== RECORDS SUPPLIED ==

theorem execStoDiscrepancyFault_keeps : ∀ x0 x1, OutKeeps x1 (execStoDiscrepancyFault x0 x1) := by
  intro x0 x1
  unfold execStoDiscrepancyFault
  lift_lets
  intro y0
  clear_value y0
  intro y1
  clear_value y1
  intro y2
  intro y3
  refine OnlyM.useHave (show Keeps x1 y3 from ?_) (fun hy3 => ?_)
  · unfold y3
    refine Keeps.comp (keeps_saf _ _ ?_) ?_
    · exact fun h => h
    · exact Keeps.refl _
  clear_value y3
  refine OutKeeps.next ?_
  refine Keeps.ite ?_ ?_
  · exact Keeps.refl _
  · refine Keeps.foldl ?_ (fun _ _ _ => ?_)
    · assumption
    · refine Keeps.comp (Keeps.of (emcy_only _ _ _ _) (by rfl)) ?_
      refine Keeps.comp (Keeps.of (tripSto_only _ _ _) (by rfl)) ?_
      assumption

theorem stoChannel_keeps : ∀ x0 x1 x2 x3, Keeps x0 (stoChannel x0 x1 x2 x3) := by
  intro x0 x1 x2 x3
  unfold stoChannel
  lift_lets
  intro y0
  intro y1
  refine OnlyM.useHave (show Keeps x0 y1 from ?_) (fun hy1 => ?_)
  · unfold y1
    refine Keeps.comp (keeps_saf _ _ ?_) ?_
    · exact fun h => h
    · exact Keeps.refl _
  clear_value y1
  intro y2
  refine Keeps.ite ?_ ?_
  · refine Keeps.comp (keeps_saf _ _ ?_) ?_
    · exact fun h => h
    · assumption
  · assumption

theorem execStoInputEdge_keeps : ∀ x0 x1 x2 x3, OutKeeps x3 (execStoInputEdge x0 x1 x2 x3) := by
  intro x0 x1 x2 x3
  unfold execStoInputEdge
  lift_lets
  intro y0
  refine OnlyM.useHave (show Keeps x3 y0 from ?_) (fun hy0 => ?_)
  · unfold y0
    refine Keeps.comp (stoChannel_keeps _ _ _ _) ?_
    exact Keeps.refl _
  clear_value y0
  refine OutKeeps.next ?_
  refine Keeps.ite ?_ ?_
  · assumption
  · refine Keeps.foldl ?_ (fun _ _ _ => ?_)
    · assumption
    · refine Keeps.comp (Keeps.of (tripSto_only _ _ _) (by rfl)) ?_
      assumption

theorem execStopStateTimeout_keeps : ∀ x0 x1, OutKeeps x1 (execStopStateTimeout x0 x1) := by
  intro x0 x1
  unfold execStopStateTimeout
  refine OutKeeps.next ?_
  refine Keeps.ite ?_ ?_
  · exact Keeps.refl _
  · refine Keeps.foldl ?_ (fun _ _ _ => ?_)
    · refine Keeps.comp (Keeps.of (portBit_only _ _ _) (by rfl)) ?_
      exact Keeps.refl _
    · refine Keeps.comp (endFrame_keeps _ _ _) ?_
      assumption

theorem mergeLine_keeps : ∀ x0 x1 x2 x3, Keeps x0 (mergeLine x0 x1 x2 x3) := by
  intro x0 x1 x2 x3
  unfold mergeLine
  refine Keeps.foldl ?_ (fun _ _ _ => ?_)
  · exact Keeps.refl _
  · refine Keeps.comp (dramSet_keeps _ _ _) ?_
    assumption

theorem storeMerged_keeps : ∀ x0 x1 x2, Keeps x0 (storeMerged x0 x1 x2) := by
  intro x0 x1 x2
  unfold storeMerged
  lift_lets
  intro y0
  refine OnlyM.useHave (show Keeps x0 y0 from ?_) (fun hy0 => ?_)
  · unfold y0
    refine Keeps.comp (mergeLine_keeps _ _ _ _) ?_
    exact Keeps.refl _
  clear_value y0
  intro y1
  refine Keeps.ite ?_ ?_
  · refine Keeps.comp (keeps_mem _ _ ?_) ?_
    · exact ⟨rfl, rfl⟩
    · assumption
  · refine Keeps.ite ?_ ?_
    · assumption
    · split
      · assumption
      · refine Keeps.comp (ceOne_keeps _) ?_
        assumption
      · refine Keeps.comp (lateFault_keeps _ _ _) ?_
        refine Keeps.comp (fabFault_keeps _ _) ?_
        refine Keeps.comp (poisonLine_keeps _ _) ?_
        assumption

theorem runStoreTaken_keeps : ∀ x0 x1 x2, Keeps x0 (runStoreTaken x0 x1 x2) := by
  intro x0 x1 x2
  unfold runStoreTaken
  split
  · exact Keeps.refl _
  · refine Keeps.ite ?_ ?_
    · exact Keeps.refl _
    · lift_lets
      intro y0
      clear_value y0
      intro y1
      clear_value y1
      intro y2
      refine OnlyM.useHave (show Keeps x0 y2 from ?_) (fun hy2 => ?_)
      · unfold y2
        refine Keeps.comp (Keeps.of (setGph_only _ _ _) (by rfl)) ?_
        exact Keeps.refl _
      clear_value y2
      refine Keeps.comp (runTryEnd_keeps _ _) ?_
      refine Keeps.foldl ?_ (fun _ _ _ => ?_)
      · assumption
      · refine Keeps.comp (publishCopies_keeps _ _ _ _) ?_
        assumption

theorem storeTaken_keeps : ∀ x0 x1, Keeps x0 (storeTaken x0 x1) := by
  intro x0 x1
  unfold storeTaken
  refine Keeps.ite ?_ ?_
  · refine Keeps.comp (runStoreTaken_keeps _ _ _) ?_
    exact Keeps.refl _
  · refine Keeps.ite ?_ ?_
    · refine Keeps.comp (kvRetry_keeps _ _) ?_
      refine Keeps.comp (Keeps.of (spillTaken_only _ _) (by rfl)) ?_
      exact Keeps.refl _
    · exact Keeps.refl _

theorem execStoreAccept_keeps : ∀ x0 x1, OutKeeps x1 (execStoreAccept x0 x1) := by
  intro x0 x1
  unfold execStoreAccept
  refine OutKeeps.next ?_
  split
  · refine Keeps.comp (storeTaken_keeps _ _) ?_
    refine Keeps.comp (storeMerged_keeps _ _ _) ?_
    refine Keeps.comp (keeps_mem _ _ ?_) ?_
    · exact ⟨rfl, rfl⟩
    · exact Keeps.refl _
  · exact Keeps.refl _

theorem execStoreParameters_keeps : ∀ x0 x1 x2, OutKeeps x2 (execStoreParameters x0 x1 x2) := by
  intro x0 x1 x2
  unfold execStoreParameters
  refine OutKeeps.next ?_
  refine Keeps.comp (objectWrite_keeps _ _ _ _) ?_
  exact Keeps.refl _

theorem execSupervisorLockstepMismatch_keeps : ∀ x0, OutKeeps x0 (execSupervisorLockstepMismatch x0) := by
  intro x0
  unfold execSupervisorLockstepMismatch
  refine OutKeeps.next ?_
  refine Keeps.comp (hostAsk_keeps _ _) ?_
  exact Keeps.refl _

===

**PROBLEM STATEMENT**
Make a copy of each line in the records that has the word "execStoreAccept".

**THE COMPLETED TASK**
theorem execStoreAccept_keeps : ∀ x0 x1, OutKeeps x1 (execStoreAccept x0 x1) := by
  unfold execStoreAccept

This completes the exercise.